### WHAT NEEDS TO BE DONE
Give back exactly the lines of the data below, starting with the line that has "-- ==== Sys2Proof/Machine/Report.lean" and going on through the line that has "if s.msixOn r.owner r.vf".

### RECORDS PROVIDED
%%
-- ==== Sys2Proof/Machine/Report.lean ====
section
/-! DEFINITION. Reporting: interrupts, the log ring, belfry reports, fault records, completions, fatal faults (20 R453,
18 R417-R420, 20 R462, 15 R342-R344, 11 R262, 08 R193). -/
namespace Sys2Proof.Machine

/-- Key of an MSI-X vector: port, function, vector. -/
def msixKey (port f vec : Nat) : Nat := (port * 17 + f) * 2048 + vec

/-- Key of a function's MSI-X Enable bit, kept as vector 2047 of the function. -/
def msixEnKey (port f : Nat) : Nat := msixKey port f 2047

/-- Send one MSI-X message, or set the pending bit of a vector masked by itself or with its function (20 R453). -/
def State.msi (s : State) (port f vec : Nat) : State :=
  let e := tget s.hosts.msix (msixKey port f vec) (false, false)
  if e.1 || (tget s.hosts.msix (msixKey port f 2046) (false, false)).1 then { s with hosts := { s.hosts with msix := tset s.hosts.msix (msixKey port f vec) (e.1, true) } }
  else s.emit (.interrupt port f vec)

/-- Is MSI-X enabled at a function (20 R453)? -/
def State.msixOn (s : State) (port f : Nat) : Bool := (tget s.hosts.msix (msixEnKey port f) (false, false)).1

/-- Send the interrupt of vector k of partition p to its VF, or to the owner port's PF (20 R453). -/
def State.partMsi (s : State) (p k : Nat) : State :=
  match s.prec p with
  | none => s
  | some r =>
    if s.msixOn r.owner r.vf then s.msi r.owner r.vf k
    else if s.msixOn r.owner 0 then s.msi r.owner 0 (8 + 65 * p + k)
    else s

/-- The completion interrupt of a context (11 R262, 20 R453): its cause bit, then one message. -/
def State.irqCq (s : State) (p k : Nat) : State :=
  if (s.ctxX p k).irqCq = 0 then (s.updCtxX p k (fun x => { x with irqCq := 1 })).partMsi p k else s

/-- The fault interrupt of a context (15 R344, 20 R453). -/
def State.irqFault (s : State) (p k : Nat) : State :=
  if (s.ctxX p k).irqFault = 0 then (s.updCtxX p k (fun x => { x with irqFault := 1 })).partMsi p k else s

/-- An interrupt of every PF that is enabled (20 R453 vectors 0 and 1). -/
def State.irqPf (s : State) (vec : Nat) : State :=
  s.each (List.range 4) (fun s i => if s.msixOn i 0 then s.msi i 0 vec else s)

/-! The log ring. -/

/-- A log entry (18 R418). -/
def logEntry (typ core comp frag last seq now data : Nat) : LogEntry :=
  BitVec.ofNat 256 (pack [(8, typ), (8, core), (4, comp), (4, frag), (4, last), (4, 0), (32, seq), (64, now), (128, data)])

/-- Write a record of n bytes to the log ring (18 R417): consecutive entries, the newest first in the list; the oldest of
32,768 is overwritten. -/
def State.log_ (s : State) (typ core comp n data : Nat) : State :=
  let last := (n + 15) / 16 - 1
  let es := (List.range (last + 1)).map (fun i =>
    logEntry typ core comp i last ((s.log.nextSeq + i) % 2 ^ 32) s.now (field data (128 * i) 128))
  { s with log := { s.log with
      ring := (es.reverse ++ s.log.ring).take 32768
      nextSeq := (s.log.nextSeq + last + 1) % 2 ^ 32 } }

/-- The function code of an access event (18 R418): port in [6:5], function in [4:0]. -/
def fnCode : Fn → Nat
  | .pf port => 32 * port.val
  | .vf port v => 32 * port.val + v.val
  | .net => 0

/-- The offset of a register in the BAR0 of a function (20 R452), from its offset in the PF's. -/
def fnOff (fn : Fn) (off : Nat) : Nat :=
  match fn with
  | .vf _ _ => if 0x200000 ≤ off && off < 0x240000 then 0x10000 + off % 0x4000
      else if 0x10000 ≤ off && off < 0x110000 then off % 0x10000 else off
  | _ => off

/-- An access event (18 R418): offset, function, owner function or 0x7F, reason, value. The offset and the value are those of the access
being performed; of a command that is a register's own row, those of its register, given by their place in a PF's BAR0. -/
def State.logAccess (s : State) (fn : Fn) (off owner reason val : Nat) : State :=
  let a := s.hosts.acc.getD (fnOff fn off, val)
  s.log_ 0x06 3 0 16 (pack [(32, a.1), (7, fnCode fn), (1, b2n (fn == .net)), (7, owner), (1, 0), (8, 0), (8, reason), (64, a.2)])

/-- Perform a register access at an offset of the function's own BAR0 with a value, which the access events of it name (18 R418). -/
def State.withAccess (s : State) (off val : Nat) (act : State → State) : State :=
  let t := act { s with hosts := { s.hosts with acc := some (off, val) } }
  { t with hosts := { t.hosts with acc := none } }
%%
%%
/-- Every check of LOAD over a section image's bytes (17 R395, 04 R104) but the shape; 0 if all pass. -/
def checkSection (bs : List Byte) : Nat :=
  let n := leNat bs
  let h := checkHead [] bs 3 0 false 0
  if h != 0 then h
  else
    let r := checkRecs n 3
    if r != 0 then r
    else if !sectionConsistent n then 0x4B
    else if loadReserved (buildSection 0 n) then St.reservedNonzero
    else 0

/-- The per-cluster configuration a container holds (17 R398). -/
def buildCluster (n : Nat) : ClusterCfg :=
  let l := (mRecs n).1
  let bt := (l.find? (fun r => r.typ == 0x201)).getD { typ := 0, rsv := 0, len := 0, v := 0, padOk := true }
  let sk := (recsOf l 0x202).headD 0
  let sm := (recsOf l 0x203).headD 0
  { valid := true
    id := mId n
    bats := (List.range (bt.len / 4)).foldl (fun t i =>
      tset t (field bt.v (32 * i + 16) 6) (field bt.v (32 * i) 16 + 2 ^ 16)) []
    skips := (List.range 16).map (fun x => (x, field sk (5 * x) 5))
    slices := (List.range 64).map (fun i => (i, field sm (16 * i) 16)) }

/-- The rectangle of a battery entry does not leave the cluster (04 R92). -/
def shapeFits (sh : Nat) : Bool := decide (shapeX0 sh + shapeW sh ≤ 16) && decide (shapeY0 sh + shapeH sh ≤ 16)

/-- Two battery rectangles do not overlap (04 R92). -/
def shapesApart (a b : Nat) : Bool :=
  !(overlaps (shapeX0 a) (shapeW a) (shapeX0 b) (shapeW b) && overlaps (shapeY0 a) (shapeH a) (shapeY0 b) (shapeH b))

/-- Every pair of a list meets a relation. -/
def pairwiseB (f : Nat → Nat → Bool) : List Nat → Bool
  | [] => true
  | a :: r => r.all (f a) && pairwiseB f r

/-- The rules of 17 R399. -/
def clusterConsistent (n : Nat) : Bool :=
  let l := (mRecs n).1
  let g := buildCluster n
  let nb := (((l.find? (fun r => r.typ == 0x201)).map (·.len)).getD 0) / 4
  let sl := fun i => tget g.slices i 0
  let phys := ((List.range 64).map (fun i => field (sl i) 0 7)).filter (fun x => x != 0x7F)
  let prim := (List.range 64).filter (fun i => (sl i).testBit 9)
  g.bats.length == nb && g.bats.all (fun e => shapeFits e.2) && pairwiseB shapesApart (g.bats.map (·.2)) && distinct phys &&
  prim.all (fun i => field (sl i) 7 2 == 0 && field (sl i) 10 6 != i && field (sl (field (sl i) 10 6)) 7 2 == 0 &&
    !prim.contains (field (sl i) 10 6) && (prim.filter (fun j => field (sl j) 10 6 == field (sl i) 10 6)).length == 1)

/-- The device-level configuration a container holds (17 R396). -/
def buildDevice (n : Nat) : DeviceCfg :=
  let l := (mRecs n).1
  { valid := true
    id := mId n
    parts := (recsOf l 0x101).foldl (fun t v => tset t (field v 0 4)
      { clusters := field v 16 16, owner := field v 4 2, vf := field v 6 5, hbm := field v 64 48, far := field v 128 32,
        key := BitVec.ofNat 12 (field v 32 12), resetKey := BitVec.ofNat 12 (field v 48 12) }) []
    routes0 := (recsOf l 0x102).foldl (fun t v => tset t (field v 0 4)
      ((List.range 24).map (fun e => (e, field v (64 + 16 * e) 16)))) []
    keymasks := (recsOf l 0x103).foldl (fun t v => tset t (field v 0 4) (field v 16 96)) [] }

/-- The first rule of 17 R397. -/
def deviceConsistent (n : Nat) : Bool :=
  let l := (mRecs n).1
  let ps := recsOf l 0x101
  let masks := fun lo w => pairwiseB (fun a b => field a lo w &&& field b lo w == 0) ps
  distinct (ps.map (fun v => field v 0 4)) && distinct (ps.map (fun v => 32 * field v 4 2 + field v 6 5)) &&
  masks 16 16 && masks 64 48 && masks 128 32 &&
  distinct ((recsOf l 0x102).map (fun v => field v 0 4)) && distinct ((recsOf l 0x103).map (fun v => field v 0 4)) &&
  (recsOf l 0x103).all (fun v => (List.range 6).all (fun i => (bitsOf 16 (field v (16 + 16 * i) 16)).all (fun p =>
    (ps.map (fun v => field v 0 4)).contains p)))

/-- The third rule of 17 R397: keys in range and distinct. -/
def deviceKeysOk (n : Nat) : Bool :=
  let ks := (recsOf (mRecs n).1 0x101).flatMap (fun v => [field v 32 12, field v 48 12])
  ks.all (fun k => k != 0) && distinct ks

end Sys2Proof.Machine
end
%%
### RESPONSE TO THIS TASK
-- ==== Sys2Proof/Machine/Report.lean ====
section
/-! DEFINITION. Reporting: interrupts, the log ring, belfry reports, fault records, completions, fatal faults (20 R453,
18 R417-R420, 20 R462, 15 R342-R344, 11 R262, 08 R193). -/
namespace Sys2Proof.Machine

/-- Key of an MSI-X vector: port, function, vector. -/
def msixKey (port f vec : Nat) : Nat := (port * 17 + f) * 2048 + vec

/-- Key of a function's MSI-X Enable bit, kept as vector 2047 of the function. -/
def msixEnKey (port f : Nat) : Nat := msixKey port f 2047

/-- Send one MSI-X message, or set the pending bit of a vector masked by itself or with its function (20 R453). -/
def State.msi (s : State) (port f vec : Nat) : State :=
  let e := tget s.hosts.msix (msixKey port f vec) (false, false)
  if e.1 || (tget s.hosts.msix (msixKey port f 2046) (false, false)).1 then { s with hosts := { s.hosts with msix := tset s.hosts.msix (msixKey port f vec) (e.1, true) } }
  else s.emit (.interrupt port f vec)

/-- Is MSI-X enabled at a function (20 R453)? -/
def State.msixOn (s : State) (port f : Nat) : Bool := (tget s.hosts.msix (msixEnKey port f) (false, false)).1

/-- Send the interrupt of vector k of partition p to its VF, or to the owner port's PF (20 R453). -/
def State.partMsi (s : State) (p k : Nat) : State :=
  match s.prec p with
  | none => s
  | some r =>
    if s.msixOn r.owner r.vf then s.msi r.owner r.vf k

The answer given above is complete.